> _Task item_: Each line below from the one containing "simp [Image.unwritten, loadPort_defaults, Port.reset]" through the one containing "to send. -/" should be output exactly as it stands, and no other line should appear.

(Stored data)
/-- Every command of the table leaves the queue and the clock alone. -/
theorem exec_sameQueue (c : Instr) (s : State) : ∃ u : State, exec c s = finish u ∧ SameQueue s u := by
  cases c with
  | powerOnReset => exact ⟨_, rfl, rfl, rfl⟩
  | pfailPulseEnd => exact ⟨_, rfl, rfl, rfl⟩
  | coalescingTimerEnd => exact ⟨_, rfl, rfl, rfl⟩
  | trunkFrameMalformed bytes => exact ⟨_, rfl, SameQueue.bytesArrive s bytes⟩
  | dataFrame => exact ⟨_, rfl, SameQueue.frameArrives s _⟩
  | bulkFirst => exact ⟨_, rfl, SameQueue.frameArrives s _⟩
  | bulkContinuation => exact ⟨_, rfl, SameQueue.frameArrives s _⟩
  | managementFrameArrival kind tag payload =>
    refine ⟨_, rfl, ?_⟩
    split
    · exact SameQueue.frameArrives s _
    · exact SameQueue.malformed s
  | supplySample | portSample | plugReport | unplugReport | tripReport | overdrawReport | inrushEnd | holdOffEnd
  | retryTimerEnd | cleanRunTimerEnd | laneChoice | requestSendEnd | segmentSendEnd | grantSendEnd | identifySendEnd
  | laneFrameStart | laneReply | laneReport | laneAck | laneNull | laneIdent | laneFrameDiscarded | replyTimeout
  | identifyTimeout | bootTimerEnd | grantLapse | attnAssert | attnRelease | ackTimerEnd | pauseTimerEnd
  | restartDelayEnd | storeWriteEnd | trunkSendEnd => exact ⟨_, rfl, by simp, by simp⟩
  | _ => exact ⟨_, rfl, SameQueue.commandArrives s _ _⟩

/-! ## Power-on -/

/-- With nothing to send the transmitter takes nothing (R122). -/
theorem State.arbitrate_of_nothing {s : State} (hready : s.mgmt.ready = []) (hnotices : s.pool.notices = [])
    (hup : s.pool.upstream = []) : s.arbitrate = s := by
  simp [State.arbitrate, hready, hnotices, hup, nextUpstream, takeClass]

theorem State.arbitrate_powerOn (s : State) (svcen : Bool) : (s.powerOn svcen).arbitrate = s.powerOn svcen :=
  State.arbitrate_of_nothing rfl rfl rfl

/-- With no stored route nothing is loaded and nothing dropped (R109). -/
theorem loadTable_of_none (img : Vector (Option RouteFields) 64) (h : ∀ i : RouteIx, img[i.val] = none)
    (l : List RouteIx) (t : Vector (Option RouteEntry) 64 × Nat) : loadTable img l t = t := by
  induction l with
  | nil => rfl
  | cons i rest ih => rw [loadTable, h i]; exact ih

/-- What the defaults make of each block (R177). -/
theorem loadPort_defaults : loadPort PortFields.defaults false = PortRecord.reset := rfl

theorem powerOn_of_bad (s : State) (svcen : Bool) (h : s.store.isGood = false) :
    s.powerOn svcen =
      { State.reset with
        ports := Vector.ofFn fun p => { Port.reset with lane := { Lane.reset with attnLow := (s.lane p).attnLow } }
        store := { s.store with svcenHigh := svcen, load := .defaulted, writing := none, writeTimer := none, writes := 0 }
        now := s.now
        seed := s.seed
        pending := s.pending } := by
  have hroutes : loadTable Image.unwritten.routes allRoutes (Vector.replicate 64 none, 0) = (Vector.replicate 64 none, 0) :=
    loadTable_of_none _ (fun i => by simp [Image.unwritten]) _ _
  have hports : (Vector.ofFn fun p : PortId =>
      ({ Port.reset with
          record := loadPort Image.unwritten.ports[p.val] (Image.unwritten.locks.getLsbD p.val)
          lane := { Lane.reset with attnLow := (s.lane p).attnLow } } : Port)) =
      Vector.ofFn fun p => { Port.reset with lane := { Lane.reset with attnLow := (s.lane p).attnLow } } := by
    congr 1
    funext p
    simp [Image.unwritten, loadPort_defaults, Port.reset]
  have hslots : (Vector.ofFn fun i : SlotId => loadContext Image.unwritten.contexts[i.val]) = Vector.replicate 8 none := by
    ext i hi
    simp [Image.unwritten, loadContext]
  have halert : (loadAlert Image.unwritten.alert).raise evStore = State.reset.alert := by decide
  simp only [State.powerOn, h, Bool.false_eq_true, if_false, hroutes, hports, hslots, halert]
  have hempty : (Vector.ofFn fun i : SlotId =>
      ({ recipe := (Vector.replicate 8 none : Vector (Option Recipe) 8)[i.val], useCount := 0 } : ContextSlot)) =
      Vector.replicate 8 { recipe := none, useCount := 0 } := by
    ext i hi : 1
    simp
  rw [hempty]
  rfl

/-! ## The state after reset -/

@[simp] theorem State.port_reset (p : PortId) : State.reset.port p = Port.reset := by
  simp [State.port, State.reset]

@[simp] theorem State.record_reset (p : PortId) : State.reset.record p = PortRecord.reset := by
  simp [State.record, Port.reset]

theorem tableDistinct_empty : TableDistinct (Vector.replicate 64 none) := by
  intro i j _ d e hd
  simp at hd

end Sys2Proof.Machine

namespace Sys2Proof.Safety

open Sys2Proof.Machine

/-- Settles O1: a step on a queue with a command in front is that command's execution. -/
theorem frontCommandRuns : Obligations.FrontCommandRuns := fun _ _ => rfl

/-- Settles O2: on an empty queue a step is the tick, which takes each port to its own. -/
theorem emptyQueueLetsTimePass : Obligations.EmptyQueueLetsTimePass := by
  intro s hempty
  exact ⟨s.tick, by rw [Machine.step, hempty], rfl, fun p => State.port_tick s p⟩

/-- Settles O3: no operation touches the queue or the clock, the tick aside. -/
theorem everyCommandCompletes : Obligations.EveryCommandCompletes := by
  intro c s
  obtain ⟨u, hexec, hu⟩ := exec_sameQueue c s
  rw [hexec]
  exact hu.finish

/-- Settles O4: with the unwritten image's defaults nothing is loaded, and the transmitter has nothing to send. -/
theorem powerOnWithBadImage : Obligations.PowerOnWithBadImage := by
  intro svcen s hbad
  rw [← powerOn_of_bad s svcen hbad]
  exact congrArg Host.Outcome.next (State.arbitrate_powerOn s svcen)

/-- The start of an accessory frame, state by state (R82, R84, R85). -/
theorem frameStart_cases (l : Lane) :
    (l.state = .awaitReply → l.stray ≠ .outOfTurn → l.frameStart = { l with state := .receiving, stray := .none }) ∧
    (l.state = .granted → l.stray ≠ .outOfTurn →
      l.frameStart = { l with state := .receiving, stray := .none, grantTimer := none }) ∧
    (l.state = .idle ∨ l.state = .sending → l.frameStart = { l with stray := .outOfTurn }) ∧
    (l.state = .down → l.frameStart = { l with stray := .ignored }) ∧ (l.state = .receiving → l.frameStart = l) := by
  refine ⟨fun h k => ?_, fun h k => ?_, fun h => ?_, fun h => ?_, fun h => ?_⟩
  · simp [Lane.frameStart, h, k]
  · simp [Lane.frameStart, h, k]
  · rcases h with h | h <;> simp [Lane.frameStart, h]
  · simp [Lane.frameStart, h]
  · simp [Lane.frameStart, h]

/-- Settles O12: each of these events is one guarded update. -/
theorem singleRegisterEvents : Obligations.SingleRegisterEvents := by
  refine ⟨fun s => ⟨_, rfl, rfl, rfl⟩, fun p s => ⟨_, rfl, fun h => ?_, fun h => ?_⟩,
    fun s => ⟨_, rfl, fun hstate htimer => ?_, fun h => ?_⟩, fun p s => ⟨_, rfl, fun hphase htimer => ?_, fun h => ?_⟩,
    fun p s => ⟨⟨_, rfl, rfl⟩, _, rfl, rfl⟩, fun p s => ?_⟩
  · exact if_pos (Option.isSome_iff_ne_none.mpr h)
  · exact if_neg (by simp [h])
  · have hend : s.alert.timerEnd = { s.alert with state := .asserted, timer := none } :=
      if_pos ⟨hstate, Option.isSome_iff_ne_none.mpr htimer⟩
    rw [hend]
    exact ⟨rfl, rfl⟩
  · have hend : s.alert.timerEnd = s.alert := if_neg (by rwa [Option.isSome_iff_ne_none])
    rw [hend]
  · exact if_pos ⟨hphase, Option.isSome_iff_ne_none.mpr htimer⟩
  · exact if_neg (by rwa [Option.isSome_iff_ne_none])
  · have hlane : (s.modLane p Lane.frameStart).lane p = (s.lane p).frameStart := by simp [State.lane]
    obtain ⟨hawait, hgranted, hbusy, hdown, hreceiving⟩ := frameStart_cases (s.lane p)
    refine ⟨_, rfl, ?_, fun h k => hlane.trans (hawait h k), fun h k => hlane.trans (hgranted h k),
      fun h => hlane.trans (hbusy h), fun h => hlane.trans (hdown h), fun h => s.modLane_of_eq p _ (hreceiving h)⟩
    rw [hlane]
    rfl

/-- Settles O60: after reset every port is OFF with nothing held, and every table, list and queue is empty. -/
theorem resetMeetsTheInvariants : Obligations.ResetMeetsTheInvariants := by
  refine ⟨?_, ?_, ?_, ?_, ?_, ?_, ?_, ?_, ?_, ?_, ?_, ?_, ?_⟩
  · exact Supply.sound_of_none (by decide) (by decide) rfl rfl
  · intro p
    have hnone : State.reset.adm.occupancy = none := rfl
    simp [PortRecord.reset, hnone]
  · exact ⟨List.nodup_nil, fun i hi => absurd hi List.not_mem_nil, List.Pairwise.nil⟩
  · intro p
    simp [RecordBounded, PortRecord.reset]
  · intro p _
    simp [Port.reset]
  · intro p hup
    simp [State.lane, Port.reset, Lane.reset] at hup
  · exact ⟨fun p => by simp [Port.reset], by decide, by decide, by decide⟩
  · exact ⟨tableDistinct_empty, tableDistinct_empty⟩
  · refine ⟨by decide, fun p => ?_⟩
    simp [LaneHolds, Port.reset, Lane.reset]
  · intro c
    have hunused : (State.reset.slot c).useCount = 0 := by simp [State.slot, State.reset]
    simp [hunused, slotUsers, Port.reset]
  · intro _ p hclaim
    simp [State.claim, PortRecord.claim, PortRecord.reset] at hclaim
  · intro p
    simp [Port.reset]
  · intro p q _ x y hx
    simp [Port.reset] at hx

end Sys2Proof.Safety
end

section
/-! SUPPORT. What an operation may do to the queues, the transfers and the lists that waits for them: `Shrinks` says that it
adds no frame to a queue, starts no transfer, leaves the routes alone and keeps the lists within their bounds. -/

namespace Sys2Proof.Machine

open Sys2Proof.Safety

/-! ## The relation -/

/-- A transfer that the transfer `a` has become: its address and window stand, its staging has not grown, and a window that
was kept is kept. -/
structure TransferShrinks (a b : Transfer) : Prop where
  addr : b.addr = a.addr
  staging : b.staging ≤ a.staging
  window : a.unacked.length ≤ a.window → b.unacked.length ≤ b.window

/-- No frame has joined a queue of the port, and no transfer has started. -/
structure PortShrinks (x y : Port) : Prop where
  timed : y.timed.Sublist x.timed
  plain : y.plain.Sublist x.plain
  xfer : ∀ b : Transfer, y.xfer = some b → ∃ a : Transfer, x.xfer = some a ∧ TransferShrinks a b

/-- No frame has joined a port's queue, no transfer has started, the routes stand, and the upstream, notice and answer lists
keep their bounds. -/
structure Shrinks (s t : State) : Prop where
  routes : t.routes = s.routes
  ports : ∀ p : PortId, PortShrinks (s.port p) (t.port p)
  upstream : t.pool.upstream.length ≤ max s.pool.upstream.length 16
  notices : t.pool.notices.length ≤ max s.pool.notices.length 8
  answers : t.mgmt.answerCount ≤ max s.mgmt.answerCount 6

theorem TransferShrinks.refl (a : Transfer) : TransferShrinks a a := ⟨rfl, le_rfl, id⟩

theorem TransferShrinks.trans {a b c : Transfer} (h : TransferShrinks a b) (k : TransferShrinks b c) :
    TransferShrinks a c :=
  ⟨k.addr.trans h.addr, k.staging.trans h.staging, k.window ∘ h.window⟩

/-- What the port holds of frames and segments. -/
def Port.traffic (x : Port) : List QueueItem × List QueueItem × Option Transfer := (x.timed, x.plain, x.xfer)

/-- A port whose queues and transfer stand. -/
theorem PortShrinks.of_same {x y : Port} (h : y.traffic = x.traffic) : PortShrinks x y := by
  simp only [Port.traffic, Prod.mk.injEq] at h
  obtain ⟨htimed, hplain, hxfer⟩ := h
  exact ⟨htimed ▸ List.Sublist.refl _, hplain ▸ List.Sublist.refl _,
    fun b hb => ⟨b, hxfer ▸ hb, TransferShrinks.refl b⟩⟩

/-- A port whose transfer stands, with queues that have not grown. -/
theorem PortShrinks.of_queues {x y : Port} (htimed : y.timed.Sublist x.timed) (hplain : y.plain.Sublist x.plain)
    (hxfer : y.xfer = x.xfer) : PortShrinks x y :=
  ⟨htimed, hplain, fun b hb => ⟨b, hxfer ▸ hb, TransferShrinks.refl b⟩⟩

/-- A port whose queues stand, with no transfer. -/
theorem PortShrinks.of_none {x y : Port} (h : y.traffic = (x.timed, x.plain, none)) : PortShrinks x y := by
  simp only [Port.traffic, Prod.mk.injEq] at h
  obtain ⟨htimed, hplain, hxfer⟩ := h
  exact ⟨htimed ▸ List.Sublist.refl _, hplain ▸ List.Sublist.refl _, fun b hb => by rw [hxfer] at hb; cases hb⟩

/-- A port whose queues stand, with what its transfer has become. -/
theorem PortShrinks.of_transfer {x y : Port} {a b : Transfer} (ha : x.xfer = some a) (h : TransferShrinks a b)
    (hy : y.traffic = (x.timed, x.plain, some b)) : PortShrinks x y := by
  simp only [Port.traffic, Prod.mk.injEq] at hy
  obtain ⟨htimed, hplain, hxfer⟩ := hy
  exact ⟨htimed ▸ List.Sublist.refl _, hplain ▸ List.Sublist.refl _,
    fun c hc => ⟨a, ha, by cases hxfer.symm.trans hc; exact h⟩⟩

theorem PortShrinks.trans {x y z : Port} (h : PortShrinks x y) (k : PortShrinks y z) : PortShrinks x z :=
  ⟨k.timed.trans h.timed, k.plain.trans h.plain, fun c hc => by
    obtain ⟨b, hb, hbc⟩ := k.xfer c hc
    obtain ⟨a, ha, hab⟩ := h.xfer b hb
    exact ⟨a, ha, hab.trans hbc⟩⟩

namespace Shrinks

> _Response to the task_:
    simp [Image.unwritten, loadPort_defaults, Port.reset]
  have hslots : (Vector.ofFn fun i : SlotId => loadContext Image.unwritten.contexts[i.val]) = Vector.replicate 8 none := by
    ext i hi
    simp [Image.unwritten, loadContext]
  have halert : (loadAlert Image.unwritten.alert).raise evStore = State.reset.alert := by decide
  simp only [State.powerOn, h, Bool.false_eq_true, if_false, hroutes, hports, hslots, halert]
  have hempty : (Vector.ofFn fun i : SlotId =>
      ({ recipe := (Vector.replicate 8 none : Vector (Option Recipe) 8)[i.val], useCount := 0 } : ContextSlot)) =
      Vector.replicate 8 { recipe := none, useCount := 0 } := by
    ext i hi : 1
    simp
  rw [hempty]
  rfl

/-! ## The state after reset -/

@[simp] theorem State.port_reset (p : PortId) : State.reset.port p = Port.reset := by
  simp [State.port, State.reset]

@[simp] theorem State.record_reset (p : PortId) : State.reset.record p = PortRecord.reset := by
  simp [State.record, Port.reset]

theorem tableDistinct_empty : TableDistinct (Vector.replicate 64 none) := by
  intro i j _ d e hd
  simp at hd

end Sys2Proof.Machine

namespace Sys2Proof.Safety

open Sys2Proof.Machine

/-- Settles O1: a step on a queue with a command in front is that command's execution. -/
theorem frontCommandRuns : Obligations.FrontCommandRuns := fun _ _ => rfl

/-- Settles O2: on an empty queue a step is the tick, which takes each port to its own. -/
theorem emptyQueueLetsTimePass : Obligations.EmptyQueueLetsTimePass := by
  intro s hempty
  exact ⟨s.tick, by rw [Machine.step, hempty], rfl, fun p => State.port_tick s p⟩

/-- Settles O3: no operation touches the queue or the clock, the tick aside. -/
theorem everyCommandCompletes : Obligations.EveryCommandCompletes := by
  intro c s
  obtain ⟨u, hexec, hu⟩ := exec_sameQueue c s
  rw [hexec]
  exact hu.finish

/-- Settles O4: with the unwritten image's defaults nothing is loaded, and the transmitter has nothing to send. -/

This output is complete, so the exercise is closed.